Look through the data below and extract, unchanged, the lines from the one that contains "b _ _ => !mine b" to the one that contains "lmm := k.lmm.filter", both included.

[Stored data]
● ● ●
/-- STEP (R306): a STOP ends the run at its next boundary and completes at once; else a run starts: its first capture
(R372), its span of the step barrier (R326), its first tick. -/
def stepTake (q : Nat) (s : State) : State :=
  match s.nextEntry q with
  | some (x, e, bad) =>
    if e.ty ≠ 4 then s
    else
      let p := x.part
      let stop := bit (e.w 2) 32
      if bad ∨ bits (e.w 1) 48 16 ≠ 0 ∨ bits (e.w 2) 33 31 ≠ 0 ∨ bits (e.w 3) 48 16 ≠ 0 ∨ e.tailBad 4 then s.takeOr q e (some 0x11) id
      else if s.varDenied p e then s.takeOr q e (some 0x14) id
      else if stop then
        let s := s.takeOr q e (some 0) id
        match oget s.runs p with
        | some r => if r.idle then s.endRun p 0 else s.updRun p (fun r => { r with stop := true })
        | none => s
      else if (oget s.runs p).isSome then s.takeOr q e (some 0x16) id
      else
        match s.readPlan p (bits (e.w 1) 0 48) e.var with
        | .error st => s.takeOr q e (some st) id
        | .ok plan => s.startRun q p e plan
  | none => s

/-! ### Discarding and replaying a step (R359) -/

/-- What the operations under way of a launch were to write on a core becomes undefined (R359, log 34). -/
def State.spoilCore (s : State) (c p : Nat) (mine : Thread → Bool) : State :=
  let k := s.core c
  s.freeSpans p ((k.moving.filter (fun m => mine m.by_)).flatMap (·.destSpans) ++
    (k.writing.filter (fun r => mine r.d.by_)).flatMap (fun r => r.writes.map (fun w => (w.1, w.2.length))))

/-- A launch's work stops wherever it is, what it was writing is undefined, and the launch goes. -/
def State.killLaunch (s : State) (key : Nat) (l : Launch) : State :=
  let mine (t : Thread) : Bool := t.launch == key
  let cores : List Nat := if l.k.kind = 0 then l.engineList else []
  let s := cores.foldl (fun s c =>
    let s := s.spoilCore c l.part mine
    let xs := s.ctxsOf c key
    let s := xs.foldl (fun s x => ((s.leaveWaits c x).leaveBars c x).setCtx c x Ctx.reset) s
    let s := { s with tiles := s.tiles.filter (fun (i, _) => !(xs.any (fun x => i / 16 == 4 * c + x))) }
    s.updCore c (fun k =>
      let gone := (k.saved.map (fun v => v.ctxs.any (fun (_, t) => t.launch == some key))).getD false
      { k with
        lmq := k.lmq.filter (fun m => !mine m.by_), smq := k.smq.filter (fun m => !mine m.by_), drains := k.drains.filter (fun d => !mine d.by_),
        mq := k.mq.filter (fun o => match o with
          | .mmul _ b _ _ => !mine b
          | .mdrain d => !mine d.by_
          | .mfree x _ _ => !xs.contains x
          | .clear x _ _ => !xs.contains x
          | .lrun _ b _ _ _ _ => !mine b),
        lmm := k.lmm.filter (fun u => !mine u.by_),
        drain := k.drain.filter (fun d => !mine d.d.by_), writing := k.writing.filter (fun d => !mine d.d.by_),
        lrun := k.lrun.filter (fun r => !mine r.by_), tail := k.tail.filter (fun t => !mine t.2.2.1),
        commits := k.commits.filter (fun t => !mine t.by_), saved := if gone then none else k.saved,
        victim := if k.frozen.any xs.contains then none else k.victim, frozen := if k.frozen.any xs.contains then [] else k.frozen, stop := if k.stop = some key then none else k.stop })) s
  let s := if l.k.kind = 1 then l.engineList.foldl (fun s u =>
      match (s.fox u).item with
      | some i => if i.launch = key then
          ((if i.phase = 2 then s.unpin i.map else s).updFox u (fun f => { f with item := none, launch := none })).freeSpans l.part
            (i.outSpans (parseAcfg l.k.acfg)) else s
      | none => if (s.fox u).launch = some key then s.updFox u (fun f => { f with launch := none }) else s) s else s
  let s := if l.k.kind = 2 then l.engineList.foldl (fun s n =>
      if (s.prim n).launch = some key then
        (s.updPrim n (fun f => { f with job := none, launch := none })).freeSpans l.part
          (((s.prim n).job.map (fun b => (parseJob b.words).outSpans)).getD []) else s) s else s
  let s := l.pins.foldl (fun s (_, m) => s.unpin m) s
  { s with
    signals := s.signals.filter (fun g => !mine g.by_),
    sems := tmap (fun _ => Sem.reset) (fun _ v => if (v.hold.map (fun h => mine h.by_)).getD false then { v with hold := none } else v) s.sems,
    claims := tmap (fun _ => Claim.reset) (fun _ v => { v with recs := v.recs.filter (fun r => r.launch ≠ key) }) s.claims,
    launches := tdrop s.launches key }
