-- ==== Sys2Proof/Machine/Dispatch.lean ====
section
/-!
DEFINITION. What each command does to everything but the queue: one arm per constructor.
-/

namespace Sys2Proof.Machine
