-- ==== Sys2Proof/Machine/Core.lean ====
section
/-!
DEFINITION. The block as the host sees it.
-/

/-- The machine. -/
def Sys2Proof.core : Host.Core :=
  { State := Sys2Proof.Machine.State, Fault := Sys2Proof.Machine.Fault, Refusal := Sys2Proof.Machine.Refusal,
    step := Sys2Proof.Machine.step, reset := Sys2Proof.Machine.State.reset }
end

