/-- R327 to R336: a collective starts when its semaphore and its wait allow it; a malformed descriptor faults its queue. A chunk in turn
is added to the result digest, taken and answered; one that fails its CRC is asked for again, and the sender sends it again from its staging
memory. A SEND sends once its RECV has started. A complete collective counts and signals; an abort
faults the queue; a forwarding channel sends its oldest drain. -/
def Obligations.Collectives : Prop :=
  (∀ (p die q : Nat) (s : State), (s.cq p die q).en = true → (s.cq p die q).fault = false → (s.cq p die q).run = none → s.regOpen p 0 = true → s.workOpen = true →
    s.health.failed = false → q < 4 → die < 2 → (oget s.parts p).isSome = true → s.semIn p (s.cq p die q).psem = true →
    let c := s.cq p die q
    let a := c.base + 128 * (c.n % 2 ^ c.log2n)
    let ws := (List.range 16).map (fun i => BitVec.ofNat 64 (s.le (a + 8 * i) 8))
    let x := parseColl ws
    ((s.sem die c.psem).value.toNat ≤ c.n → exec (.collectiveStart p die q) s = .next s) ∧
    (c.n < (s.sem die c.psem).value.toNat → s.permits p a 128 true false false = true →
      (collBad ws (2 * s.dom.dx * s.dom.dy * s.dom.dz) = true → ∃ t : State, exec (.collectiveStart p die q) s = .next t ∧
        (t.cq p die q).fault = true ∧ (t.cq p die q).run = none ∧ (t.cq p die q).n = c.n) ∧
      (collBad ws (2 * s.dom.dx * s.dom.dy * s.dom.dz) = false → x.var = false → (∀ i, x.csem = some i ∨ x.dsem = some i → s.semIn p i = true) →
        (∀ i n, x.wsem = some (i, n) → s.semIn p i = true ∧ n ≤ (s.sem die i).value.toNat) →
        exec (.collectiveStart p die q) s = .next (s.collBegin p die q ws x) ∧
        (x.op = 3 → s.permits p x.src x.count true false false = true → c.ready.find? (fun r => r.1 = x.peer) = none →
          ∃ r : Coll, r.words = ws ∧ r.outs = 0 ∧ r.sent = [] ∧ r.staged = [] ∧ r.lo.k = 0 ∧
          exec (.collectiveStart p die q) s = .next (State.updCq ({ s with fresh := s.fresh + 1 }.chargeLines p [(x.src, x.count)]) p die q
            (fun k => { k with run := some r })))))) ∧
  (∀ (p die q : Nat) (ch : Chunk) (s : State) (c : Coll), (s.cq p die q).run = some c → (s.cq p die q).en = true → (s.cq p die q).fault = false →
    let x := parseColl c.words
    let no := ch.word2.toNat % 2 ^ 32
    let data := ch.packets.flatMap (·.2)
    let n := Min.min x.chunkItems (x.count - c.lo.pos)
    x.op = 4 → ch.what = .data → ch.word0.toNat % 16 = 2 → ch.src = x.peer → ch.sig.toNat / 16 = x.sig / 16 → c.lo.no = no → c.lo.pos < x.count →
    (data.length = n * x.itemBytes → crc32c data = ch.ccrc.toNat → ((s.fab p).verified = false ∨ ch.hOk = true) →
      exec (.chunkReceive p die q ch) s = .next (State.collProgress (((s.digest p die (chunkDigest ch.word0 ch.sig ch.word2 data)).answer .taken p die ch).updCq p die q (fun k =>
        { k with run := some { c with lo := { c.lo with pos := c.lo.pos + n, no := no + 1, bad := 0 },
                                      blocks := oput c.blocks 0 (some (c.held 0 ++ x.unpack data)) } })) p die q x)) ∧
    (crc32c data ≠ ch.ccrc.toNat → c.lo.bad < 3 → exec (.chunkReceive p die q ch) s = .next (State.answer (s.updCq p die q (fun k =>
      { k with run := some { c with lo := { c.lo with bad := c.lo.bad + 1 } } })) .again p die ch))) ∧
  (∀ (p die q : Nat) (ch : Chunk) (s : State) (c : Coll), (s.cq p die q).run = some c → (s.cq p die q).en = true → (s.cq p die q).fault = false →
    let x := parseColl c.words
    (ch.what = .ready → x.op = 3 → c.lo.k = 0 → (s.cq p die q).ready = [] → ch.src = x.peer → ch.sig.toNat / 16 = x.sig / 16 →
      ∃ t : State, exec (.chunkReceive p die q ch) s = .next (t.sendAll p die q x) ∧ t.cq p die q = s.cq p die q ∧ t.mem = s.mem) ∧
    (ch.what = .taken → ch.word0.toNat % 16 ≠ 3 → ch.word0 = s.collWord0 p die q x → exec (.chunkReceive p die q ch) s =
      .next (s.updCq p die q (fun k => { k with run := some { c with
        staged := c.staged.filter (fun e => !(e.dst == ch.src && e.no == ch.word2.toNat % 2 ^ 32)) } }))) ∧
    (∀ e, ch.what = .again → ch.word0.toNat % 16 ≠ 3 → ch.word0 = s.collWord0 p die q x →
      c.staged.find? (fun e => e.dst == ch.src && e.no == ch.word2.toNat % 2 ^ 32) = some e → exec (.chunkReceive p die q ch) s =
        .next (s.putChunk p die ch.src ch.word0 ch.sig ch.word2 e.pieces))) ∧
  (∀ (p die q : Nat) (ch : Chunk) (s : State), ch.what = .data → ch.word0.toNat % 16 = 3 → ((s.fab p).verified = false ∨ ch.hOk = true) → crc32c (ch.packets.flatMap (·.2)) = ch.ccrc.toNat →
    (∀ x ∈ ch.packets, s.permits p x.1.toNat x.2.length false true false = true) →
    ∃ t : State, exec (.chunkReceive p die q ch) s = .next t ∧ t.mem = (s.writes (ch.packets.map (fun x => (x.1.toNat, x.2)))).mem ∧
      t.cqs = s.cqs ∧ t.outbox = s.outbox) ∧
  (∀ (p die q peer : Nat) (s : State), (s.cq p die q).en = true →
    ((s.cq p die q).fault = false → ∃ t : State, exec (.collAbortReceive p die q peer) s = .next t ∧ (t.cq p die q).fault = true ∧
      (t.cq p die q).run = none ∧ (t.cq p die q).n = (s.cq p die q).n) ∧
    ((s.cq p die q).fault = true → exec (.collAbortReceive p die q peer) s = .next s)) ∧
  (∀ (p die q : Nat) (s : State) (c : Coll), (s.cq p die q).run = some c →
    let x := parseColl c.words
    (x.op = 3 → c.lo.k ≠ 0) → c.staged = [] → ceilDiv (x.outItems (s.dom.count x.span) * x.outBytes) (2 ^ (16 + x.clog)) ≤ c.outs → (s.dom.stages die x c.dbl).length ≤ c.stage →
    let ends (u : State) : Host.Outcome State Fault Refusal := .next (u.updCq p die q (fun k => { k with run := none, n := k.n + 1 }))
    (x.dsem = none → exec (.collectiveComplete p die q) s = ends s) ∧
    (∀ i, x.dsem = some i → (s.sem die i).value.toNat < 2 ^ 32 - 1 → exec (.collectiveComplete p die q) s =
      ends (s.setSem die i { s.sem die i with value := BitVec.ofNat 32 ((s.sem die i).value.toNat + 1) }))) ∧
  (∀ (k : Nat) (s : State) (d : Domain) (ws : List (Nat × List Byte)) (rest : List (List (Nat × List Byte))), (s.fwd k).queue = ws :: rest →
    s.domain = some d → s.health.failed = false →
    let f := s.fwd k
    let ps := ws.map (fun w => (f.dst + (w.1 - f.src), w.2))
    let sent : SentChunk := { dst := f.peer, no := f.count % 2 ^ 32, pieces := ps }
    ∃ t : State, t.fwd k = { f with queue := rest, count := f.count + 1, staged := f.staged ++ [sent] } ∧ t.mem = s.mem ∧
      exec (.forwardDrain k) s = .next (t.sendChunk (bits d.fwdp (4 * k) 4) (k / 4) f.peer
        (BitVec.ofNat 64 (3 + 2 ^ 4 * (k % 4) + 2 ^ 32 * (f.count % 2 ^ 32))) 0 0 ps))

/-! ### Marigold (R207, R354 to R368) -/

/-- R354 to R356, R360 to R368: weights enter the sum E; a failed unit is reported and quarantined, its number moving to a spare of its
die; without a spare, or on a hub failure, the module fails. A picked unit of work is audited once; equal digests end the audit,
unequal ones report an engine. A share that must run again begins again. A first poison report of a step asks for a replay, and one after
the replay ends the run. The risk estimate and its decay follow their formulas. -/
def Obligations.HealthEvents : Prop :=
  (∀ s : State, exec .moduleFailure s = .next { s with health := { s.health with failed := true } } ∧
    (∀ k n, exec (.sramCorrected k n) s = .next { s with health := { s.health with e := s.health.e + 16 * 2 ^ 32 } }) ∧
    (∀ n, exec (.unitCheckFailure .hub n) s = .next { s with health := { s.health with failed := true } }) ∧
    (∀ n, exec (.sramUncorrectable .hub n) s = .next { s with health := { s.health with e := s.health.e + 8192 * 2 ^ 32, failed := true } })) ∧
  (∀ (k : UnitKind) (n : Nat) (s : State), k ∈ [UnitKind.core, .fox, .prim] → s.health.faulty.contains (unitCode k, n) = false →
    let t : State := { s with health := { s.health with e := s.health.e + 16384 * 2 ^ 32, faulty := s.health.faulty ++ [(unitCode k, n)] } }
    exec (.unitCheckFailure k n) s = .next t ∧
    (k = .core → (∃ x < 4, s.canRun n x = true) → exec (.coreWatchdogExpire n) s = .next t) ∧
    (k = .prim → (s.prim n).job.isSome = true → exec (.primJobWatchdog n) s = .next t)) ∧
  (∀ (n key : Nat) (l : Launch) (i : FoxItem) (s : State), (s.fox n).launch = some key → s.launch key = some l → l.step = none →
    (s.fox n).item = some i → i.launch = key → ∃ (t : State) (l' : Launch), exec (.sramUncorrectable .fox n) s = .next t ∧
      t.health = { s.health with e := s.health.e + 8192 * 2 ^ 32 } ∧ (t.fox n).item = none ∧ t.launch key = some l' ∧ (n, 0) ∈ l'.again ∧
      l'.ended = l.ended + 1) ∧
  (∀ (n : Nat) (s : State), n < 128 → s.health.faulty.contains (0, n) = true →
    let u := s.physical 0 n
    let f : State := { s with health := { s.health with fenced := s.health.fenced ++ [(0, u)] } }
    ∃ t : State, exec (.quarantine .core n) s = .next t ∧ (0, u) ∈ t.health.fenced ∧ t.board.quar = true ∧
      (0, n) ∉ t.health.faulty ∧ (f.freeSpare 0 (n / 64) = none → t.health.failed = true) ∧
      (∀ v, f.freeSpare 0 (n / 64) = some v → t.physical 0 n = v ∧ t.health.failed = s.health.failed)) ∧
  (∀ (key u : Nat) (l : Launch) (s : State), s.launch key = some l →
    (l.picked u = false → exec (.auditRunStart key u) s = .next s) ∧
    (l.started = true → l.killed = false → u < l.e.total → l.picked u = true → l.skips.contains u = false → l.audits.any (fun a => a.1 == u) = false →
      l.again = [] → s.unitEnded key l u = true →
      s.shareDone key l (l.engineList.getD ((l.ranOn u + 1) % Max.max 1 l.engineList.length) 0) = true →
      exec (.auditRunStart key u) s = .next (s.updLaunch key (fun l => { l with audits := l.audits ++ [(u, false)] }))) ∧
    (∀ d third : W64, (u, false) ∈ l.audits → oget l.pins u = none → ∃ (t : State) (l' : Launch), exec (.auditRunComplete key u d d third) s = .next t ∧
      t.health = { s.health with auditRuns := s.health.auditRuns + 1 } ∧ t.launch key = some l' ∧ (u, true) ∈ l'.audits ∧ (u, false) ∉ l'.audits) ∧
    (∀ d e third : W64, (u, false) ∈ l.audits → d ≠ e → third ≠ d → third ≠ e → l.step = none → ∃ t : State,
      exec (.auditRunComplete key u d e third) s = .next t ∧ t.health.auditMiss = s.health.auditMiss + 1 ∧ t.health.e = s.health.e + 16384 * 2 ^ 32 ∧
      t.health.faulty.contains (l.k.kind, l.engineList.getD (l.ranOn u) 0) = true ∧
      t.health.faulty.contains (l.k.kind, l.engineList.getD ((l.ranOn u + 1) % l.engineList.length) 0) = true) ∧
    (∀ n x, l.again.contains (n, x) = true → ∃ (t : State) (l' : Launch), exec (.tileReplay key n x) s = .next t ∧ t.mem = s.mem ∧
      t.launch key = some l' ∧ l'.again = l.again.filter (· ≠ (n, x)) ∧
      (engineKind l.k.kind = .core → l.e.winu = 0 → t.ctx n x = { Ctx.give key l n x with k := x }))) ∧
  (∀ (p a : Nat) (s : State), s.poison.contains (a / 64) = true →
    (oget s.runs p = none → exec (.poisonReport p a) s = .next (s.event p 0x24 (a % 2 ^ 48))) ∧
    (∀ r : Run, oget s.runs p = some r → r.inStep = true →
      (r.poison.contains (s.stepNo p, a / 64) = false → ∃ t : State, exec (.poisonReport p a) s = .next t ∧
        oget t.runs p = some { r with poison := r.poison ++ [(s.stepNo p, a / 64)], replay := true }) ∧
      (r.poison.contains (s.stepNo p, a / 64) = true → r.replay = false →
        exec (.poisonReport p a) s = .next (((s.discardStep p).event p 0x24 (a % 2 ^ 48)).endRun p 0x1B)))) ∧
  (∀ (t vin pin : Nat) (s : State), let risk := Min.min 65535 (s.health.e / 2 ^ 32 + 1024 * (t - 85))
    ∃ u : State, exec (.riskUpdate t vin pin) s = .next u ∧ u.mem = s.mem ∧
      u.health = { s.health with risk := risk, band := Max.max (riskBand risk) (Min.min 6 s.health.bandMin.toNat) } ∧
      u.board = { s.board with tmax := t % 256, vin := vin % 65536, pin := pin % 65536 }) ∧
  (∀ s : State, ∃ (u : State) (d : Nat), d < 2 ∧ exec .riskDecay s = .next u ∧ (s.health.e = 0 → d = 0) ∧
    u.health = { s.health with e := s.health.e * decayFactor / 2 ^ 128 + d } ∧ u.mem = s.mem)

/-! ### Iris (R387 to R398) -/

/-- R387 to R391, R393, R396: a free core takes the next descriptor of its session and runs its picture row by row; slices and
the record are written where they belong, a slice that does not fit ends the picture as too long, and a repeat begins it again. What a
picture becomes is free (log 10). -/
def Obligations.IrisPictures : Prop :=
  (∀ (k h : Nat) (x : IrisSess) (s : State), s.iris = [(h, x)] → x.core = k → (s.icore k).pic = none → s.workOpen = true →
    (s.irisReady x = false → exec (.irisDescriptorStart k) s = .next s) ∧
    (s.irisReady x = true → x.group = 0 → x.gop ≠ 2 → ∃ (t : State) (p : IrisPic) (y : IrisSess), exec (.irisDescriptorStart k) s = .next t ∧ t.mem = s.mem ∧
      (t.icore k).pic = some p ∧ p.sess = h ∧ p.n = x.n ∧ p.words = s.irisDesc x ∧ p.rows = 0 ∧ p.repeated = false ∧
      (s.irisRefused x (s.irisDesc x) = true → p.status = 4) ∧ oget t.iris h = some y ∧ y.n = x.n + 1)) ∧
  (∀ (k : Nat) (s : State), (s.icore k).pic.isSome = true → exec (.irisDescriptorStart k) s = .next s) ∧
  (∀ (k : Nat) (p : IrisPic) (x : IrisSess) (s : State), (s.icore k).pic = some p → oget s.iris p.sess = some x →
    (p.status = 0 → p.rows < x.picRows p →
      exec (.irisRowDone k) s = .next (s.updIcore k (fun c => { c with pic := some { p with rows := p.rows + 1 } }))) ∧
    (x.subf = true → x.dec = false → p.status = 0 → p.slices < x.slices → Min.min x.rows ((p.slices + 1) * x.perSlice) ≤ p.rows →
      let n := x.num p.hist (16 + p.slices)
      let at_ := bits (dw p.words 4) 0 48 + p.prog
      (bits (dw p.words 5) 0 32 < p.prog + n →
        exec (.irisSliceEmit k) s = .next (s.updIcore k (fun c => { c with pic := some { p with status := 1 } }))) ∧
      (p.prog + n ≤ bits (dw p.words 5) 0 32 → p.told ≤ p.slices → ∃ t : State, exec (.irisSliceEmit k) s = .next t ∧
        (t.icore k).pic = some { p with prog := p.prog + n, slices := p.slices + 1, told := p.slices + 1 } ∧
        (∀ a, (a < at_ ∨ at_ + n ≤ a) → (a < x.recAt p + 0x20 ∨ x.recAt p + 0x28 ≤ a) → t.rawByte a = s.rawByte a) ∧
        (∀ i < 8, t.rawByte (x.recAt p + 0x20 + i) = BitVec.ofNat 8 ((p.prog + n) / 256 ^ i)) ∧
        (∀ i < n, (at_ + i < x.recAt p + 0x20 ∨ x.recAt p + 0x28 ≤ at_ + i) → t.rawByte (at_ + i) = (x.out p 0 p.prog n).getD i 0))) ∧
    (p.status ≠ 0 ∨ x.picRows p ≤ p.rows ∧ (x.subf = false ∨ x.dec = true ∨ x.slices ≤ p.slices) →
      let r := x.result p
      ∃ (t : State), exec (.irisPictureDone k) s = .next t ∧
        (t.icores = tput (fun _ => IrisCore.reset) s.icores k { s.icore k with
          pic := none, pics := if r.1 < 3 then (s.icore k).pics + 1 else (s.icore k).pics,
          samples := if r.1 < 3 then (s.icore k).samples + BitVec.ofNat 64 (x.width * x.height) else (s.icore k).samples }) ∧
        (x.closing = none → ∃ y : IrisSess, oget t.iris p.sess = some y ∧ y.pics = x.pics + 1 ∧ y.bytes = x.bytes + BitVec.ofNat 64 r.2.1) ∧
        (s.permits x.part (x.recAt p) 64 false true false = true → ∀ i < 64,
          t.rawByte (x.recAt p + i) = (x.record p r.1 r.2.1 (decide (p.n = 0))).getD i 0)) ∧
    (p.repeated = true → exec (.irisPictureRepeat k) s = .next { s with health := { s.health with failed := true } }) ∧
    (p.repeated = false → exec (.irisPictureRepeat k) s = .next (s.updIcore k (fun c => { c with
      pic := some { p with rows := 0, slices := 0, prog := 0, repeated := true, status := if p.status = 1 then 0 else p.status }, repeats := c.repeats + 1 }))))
● ● ●
◆ **Solved problem**
          | .mmul _ b _ _ => !mine b
          | .mdrain d => !mine d.by_
          | .mfree x _ _ => !xs.contains x
          | .clear x _ _ => !xs.contains x
          | .lrun _ b _ _ _ _ => !mine b),
        lmm := k.lmm.filter (fun u => !mine u.by_),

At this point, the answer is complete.